What I Learn About Complex Trauma When I Ask About Family Dysfunction
- Whit Davison
- Oct 18
- 3 min read
When I ask a new client, “Would you call your family of origin dysfunctional?” I’m not looking for gossip or blame. I’m gathering essential data about complex trauma, because the way someone describes their family or relationship environment when answering this question often reveals more about their history than they realize.
Where I Started: The Adverse Childhood Experiences Scale
Many people know about the Adverse Childhood Experiences Scale (also known as ACES, learn more here), and using the ACES scale with clients is an excellent and evidence-based way to assess for situations likely to contribute to severe anxiety, complex trauma, and dissociation.
However, I have learned that when asking directly, “Was or is anyone in your household addicted to alcohol or drugs,” the answer will be “no.” After a couple of sessions, the client shares that mom drank a bottle of wine each night and they regularly got themselves and their siblings dinner and ready for bed because mom was incapacitated, and I have to revise my understanding of their situation at a fundamental level.
The ACE questions about emotional abuse and neglect are even more likely to create a “no,” no matter what the actual situation was like. No one wants to think they were emotionally abused or neglected.

“Would You Say Your Family Is or Was Dysfunctional?”
I realized I had to figure out a way to get the information I needed without the client having to reveal something to me (and to themselves!) that they weren’t ready to face.
Enter an easy, basic question: “Would you say your family (or relationship) was (or is) dysfunctional?” Somehow, everyone recognizes the dysfunction around them even if they don’t recognize its impact on them as an individual.
At the very least, most of my clients can identify their own contributions to the dysfunction and will readily share this, giving me insight I need to help move their treatment in the right direction.
But What Is “Dysfunction,” Really?
The APA Dictionary of Psychology defines a dysfunctional family as “a family in which relationships or communication are impaired and members are unable to attain closeness and self-expression.

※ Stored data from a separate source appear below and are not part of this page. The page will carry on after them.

-- ==== Sys2Proof/Machine/Ops.lean ====
section
/-! DEFINITION. The named operations over cores, threads, registers and memory, and taking a trap. -/

namespace Sys2Proof.Machine
open Sys2Proof

/-! ### Sparse tables -/

/-- Set a key of a table kept in rising order of key. -/
def assocSet {α : Type} : List (Nat × α) → Nat → α → List (Nat × α)
  | [], n, a => [(n, a)]
  | (m, b) :: rest, n, a =>
    if n < m then (n, a) :: (m, b) :: rest
    else if n = m then (n, a) :: rest
    else (m, b) :: assocSet rest n a

/-- The value of a key. -/
def assocGet {α : Type} : List (Nat × α) → Nat → Option α
  | [], _ => none
  | (m, b) :: rest, n => if n = m then some b else assocGet rest n

/-- Set a key of an unordered table, appending a new key. -/
def tblSet {κ α : Type} [DecidableEq κ] : List (κ × α) → κ → α → List (κ × α)
  | [], n, a => [(n, a)]
  | (m, b) :: rest, n, a => if n = m then (n, a) :: rest else (m, b) :: tblSet rest n a

/-- The value of a key of an unordered table. -/
def tblGet {κ α : Type} [DecidableEq κ] : List (κ × α) → κ → Option α
  | [], _ => none
  | (m, b) :: rest, n => if n = m then some b else tblGet rest n

/-- Replace the first element that satisfies p. -/
def replaceFirst {α : Type} (p : α → Bool) (f : α → α) : List α → List α
  | [] => []
  | a :: rest => if p a then f a :: rest else a :: replaceFirst p f rest

/-- Apply f to every element of a vector. -/
def vecMap {α β : Type} {n : Nat} (f : α → β) (v : Vector α n) : Vector β n :=
  ⟨⟨v.toList.map f⟩, by simp⟩
/-- Some element of a vector satisfies p. -/
def vecAny {α : Type} {n : Nat} (p : α → Bool) (v : Vector α n) : Bool := v.toList.any p

/-- A core's state (a core that is not listed is as at reset). -/
def State.core (s : State) (c : Nat) : Core := (assocGet s.cores c).getD (Core.resetAt c s.rtime)
/-- Replace a core's state. -/
def State.setCore (s : State) (c : Nat) (k : Core) : State := { s with cores := assocSet s.cores c k }
/-- Change a core's state. -/
def State.modCore (s : State) (c : Nat) (f : Core → Core) : State := s.setCore c (f (s.core c))
/-- A slot's thread. -/
def Core.thread (k : Core) (sl : Nat) : Thread := (k.threads[sl]?).getD Thread.reset
/-- Replace a slot's thread. -/
def Core.setThread (k : Core) (sl : Nat) (t : Thread) : Core := { k with threads := k.threads.setIfInBounds sl t }
/-- A slot's thread on a core. -/
def State.thr (s : State) (c sl : Nat) : Thread := (s.core c).thread sl
/-- Replace a slot's thread on a core. -/
def State.setThr (s : State) (c sl : Nat) (t : Thread) : State := s.modCore c (fun k => k.setThread sl t)
/-- Change a slot's thread on a core. -/
def State.modThr (s : State) (c sl : Nat) (f : Thread → Thread) : State := s.setThr c sl (f (s.thr c sl))
/-- The core cycle count of a core (09 R203). -/
def State.now (s : State) (c : Nat) : Nat := (s.core c).cycle
/-- A fresh name. -/
def State.name (s : State) : Nat × State := (s.fresh, { s with fresh := s.fresh + 1 })

/-- The core an instruction issues on: the first core with a cycle in this router cycle. -/
def State.curCore (s : State) : Nat := s.due.headD 0
/-- The slot whose issue opportunity the current cycle is (17 R339). -/
def State.curSlot (s : State) : Nat := s.now s.curCore % 16

/-- The ridge instance a core holds (17 R338). -/
def State.ridge? (s : State) (c : Nat) : Option Ridge :=
  match (s.core c).ridge with
  | none => none
  | some r => s.ridges.find? (fun x => x.id == r)
/-- Change a ridge instance. -/
def State.modRidge (s : State) (r : Nat) (f : Ridge → Ridge) : State :=
  { s with ridges := replaceFirst (fun x => x.id == r) f s.ridges }
/-- The ASID of the core's launch, 0 where it holds none (17 R360). -/
def State.asidOf (s : State) (c : Nat) : Nat := match s.ridge? c with | some r => r.asid | none => 0
/-- The kernel header of the core's ridge. -/
def State.header? (s : State) (c : Nat) : Option Header := (s.ridge? c).map (·.header)
/-- Registers declared: g1 to gn (02 R39). -/
def State.gDecl (s : State) (c : Nat) : Nat := match s.header? c with | some h => h.regs | none => 0
/-- Vector registers declared: v0 to v(n-1) (02 R39). -/
def State.vDecl (s : State) (c : Nat) : Nat := match s.header? c with | some h => h.vregs | none => 0
/-- The crew size. -/
def State.crew (s : State) (c : Nat) : Nat := match s.header? c with | some h => h.crew | none => 0
/-- The code size. -/
def State.codeSize (s : State) (c : Nat) : Nat := match s.header? c with | some h => h.codeSize | none => 0

/-- Column and row of a core on the device (00 R7). -/
def coreX (c : Nat) : Nat := c % 32
def coreY (c : Nat) : Nat := c / 32
/-- The massif of a core: 16×16 quarters (01 R15). -/
def massif (c : Nat) : Nat := coreX c / 16 + 2 * (coreY c / 16)
/-- Hops and massif boundaries between two cores along X then Y (14 R273). -/
def hops (a b : Nat) : Nat :=
  (coreX a - coreX b) + (coreX b - coreX a) + (coreY a - coreY b) + (coreY b - coreY a)
/-- Massif boundaries crossed along X then Y. -/
def xings (a b : Nat) : Nat :=
  (if coreX a / 16 ≠ coreX b / 16 then 1 else 0) + (if coreY a / 16 ≠ coreY b / 16 then 1 else 0)
/-- The core whose router far agent j attaches to (03 R51). -/
def agentCore (j : Nat) : Nat :=
  ([0 + 32 * 4, 0 + 32 * 11, 4, 11, 31 + 32 * 4, 31 + 32 * 11, 27, 20, 32 * 20, 32 * 27, 4 + 32 * 31, 11 + 32 * 31,
    31 + 32 * 20, 31 + 32 * 27, 27 + 32 * 31, 20 + 32 * 31][j]?).getD 0
/-- The core at whose router a home's messages arrive. -/
def routerOf (home : Nat) : Nat := if home < 1024 then home else agentCore (home - 1024)
/-- The cores of a ridge instance, row-major. -/
def Ridge.cores (r : Ridge) : List Nat :=
  (List.range r.h).flatMap (fun j => (List.range r.w).map (fun i => (r.y + j) * 32 + (r.x + i)))
/-- The core at a column and row of the ridge. -/
def Ridge.coreAt (r : Ridge) (col row : Nat) : Nat := (r.y + row) * 32 + (r.x + col)

/-! ### Bytes of memory (04 R64, 06 R109; log 1) -/

/-- The key of a byte: home × 2^42 + offset. -/
def key (home off : Nat) : Nat := home * Config.homeSpan + off % Config.homeSpan

/-- What a byte that nothing has written reads as (log 1). -/
def unlisted : Byte := 0

/-- Read a byte of the canonical list. -/
def memGet : List Host.Cell → Nat → Byte
  | [], _ => unlisted
  | (k, b) :: rest, n => if n = k then b else if n < k then unlisted else memGet rest n

/-- Write a byte, keeping the list in rising order without entries equal to the unlisted value. -/
def memSet : List Host.Cell → Nat → Byte → List Host.Cell
  | [], n, v => if v = unlisted then [] else [(n, v)]
  | (k, b) :: rest, n, v =>
    if n < k then (if v = unlisted then (k, b) :: rest else (n, v) :: (k, b) :: rest)
    else if n = k then (if v = unlisted then rest else (k, v) :: rest)
    else (k, b) :: memSet rest n v

/-- The canonical form: keys strictly rising, no entry equal to the unlisted value. -/
def memWf : List Host.Cell → Bool
  | [] => true
  | [(_, b)] => b != unlisted
  | (k, b) :: (k', b') :: rest => b != unlisted && k < k' && memWf ((k', b') :: rest)

/-- The canonical form of the state's memory holds. -/
def Memory.wf (m : List Host.Cell) : Bool := memWf m

/-- A byte of a home. -/
def State.byte (s : State) (home off : Nat) : Byte := memGet s.mem (key home off)
/-- Write a byte of a home. -/
def State.setByte (s : State) (home off : Nat) (b : Byte) : State := { s with mem := memSet s.mem (key home off) b }
/-- n bytes from an offset, lowest first. -/
def State.bytes (s : State) (home off : Nat) : Nat → List Byte
  | 0 => []
  | n + 1 => s.byte home off :: s.bytes home (off + 1) n
/-- Write bytes from an offset. -/
def State.setBytes (s : State) (home off : Nat) : List Byte → State
  | [] => s
  | b :: rest => (s.setByte home off b).setBytes home (off + 1) rest

/-- The little-endian value of bytes (00 R4). -/
def leNat : List Byte → Nat
  | [] => 0
  | b :: rest => b.toNat + 256 * leNat rest
/-- The little-endian field of n bytes at an offset of a record. -/
def field (bs : List Byte) (off n : Nat) : Nat := leNat ((bs.drop off).take n)
/-- The 64-bit field at an offset of a record. -/
def fieldW (bs : List Byte) (off : Nat) : Word := BitVec.ofNat 64 (field bs off 8)
/-- The n low bytes of a value, little-endian. -/
def leBytes (x : Nat) : Nat → List Byte
  | 0 => []
  | n + 1 => BitVec.ofNat 8 x :: leBytes (x / 256) n
/-- A 64-bit little-endian read of n ≤ 8 bytes, zero-extended. -/
def State.readW (s : State) (home off n : Nat) : Word := BitVec.ofNat 64 (leNat (s.bytes home off n))

/-! ### Poison by 64-byte unit (04 R78, 06 R113) -/

/-- Insert into a rising list. -/
def sinsert : List Nat → Nat → List Nat
  | [], n => [n]
  | m :: rest, n => if n < m then n :: m :: rest else if n = m then m :: rest else m :: sinsert rest n
/-- The unit of a byte. -/
def unit (home off : Nat) : Nat := key home off / 64
/-- Some byte of the n from off is poisoned. -/
def State.poisoned (s : State) (home off n : Nat) : Bool :=
  s.poison.any (fun u => unit home off ≤ u && u ≤ unit home (off + n - 1) && 0 < n)
/-- Mark the unit of a byte poisoned. -/
def State.mark (s : State) (home off : Nat) : State := { s with poison := sinsert s.poison (unit home off) }
/-- The code of some sectors of a block is written anew: errors in their CRC fields are gone (03 R54; 04 R77). -/
def Soft.recode (p : Nat → Bool) (e : Soft) : Soft :=
  if e.parity = 3 then
    { e with flip := (List.range 4).foldl (fun v i => if p (e.unit / 4 * 4 + i) then v &&& ~~~((0xFFFF#512) <<< (16 * i)) else v) e.flip }
  else e
/-- A write of n bytes clears the poison of every unit it covers wholly, and the errors in it and in its code (04 R77, R78; 06 R113). -/
def State.clearCovered (s : State) (home off n : Nat) : State :=
  let whole (u : Nat) : Bool := key home off ≤ u * 64 && u * 64 + 64 ≤ key home off + n
  { s with
    poison := s.poison.filter (fun u => !whole u)
    soft := (s.soft.filter (fun e => e.parity != 0 || !whole e.unit)).map (Soft.recode whole) }

/-- The offset by which the model names the 64 bytes of cell k, which lie outside the vault's addresses (15 R297; log 109). -/
def cellOff (k : Nat) : Nat := 2 ^ 41 + ((k / 1024 * 32 + k % 32) * 2048 + k / 32 % 32 * 64)
/-- An offset names bytes of a cell. -/
def inCells (off : Nat) : Bool := 2 ^ 41 ≤ off && off < 2 ^ 41 + 2 ^ 20
/-- The cell that an offset names. -/
def cellAt (off : Nat) : Nat :=
  let row := (off - 2 ^ 41) / 2048
  row / 32 * 1024 + off % 2048 / 64 * 32 + row % 32

/-- A unit is written whole: its errors and those of its code are gone. -/
def State.unitRewritten (s : State) (u : Nat) : State :=
  { s with soft := (s.soft.filter (fun e => e.parity != 0 || e.unit != u)).map (Soft.recode (· == u)) }

/-- The 4 KiB granule of a scratchpad offset. -/
def granule (off : Nat) : Nat := (off - Config.scratchBase) / 4096
/-- A write to declared scratchpad sets the dirty bit of every granule it touches (18 R389). -/
def State.dirtied (s : State) (home off n : Nat) : State :=
  if home < 1024 ∧ Config.scratchBase ≤ off ∧ 0 < n then
    s.modCore home (fun k => { k with
      dirty := (List.range (granule (off + n - 1) + 1 - granule off)).foldl (fun d i => sinsert d (granule off + i)) k.dirty })
  else s

/-- The scratchpad bytes that a write is about to change are kept as they stood before the cycle (16 R315). -/
def State.keepOld (s : State) (home off n : Nat) : State :=
  if home < 1024 ∧ Config.scratchBase ≤ off then
    s.modCore home (fun k => { k with
      old := k.old ++ (((List.range n).map (off + ·)).filter (fun o => !k.old.any (fun x => x.1 == o))).map (fun o =>
        (o, s.byte home o, s.poisoned home o 1)) })
  else s
/-- The state whose scratchpad holds what it held before the current cycle: a read returns what a write of the same cycle is still to
change (16 R315). -/
def State.before (s : State) (c : Nat) : State :=
  (s.core c).old.foldl (fun s x => { s with
    mem := memSet s.mem (key c x.1) x.2.1
    poison := if x.2.2 then sinsert s.poison (unit c x.1) else s.poison.filter (· != unit c x.1) }) s

/-- A write of bytes performed at a home: bytes, poison of whole units, dirty granules. -/
def State.writeAt (s : State) (home off : Nat) (bs : List Byte) : State :=
  (((s.keepOld home off bs.length).setBytes home off bs).clearCovered home off bs.length).dirtied home off bs.length

/-! ### Fault codes (18 R370-R372) -/

/-- Base codes of R371. -/
def cFarCorrected : BitVec 16 := 0x0100
def cVaultCorrected : BitVec 16 := 0x0200
def cScratchCorrected : BitVec 16 := 0x0300
def cRepairExhausted : BitVec 16 := 0x0400
def cFreqFloor : BitVec 16 := 0x0500
def cLinkDegraded : BitVec 16 := 0x0600
def cRegionRestart : BitVec 16 := 0x2100
def cTimingReplay : BitVec 16 := 0x2200
def cCellStoreFull : BitVec 16 := 0x4100
def cVaultThermal : BitVec 16 := 0x6100
def cUncorrectable : BitVec 16 := 0x6200
def cFarPortDown : BitVec 16 := 0x6300
def cResumeCapacity : BitVec 16 := 0x6400
def cPoisonConsumed : BitVec 16 := 0x6500
def cRedundancyMismatch : BitVec 16 := 0x6600
def cTimingPersistent : BitVec 16 := 0x6700
def cLinkDown : BitVec 16 := 0x6800
def cRestartLimit : BitVec 16 := 0x8100
def cIllegalInstruction : BitVec 16 := 0xA100
def cIllegalRegister : BitVec 16 := 0xA300
def cRegisterEmpty : BitVec 16 := 0xA400
def cNonlocal : BitVec 16 := 0xA500
def cMisaligned : BitVec 16 := 0xA600
def cLeaseMiss : BitVec 16 := 0xA700
def cScratchBound : BitVec 16 := 0xA800
def cCodeRange : BitVec 16 := 0xA900
def cFarRange : BitVec 16 := 0xAA00
def cBarrierRange : BitVec 16 := 0xAB00
def cBarrierForm : BitVec 16 := 0xAC00
def cRingRange : BitVec 16 := 0xAD00
def cRingForm : BitVec 16 := 0xAE00
def cCopyForm : BitVec 16 := 0xAF00
def cPortEdge : BitVec 16 := 0xB000
def cPortForm : BitVec 16 := 0xB100
def cSpawnForm : BitVec 16 := 0xB200
def cVectorIndex : BitVec 16 := 0xB300
def cNarrowRange : BitVec 16 := 0xB400
def cMatrixForm : BitVec 16 := 0xB500
def cGeomNonfinite : BitVec 16 := 0xB600
def cGeomForm : BitVec 16 := 0xB700
def cBitstreamForm : BitVec 16 := 0xB800
def cBitstreamEnd : BitVec 16 := 0xB840
def cBitstreamCode : BitVec 16 := 0xB880
def cHandlerBlock : BitVec 16 := 0xB900
def cRemoteForm : BitVec 16 := 0xBA00
def cRemoteTarget : BitVec 16 := 0xBB00
def cCtxForm : BitVec 16 := 0xBC00
def cCtxSealed : BitVec 16 := 0xBC40
def cCtxRetired : BitVec 16 := 0xBC80
def cLaunchForm : BitVec 16 := 0xBD00
def cSoftTrap : BitVec 16 := 0xBE00
def cIntegrity : BitVec 16 := 0xC100
def cDeviceLost : BitVec 16 := 0xE100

Members of a dysfunctional family often develop symptomatic behaviors, and often one individual in the family presents as the identified patient.”
There is so much packed into that short definition:
Impaired relationships leave people isolated and alone, even when family or a partner is present
Impaired communication can include triangulation, people pleasing, or an avoidance/blowout cycle
Lack of closeness means no feelings of true safety and connection
Limited self-expression leads to feeling unknown as an individual or feeling “forced to fake it”
Symptomatic behaviors range from addictions to perfectionism
Key to my understanding of how this question informs my assessment is the idea of “the identified patient.” Usually the client sitting across from me plays this role in their family, as they have been labeled “crazy,” “the problem,” or “difficult,” and they are seeking help from me to make themselves better fit into the mold that has been created for them.

Family Dysfunction as a Core Cause of Complex Trauma
Yes. This is the core of complex trauma: a mind is divided against itself. Most of my clients come to me with their severe anxiety or dissociative disorder, and what they want most is to have a loving family or a healthy relationship, with their existing family or partner.
For this to work, the client has to be a different person. Often, these clients feel there is something fundamentally wrong with them because they can’t make this work. Black is white, up is down, and the person trying to get healthy is also the problem. It’s confusing, complex, and difficult to untangle.
This is another reason the “dysfunctional” question is so important in my assessment. If the person sitting across from me is easily able to identify traumatic experiences, recognizes their own and other’s roles in dysfunction, and has a solid sense of what has happened to them, they need a totally different treatment approach from someone who has bought into the idea that they are the problem. And of course, there are a million variations in between.
A Complex Situation Needs Subtle Assessment
It has taken me time to refine my assessment process. I want to get as much useful information as I can without forcing clients into areas they are not ready to or unable to access. Those delicate and pointed questions come later in treatment, but whether it is three weeks or three months later, the questions I ask are almost always based on what I learned in response to “Would you say your family was or is dysfunctional?”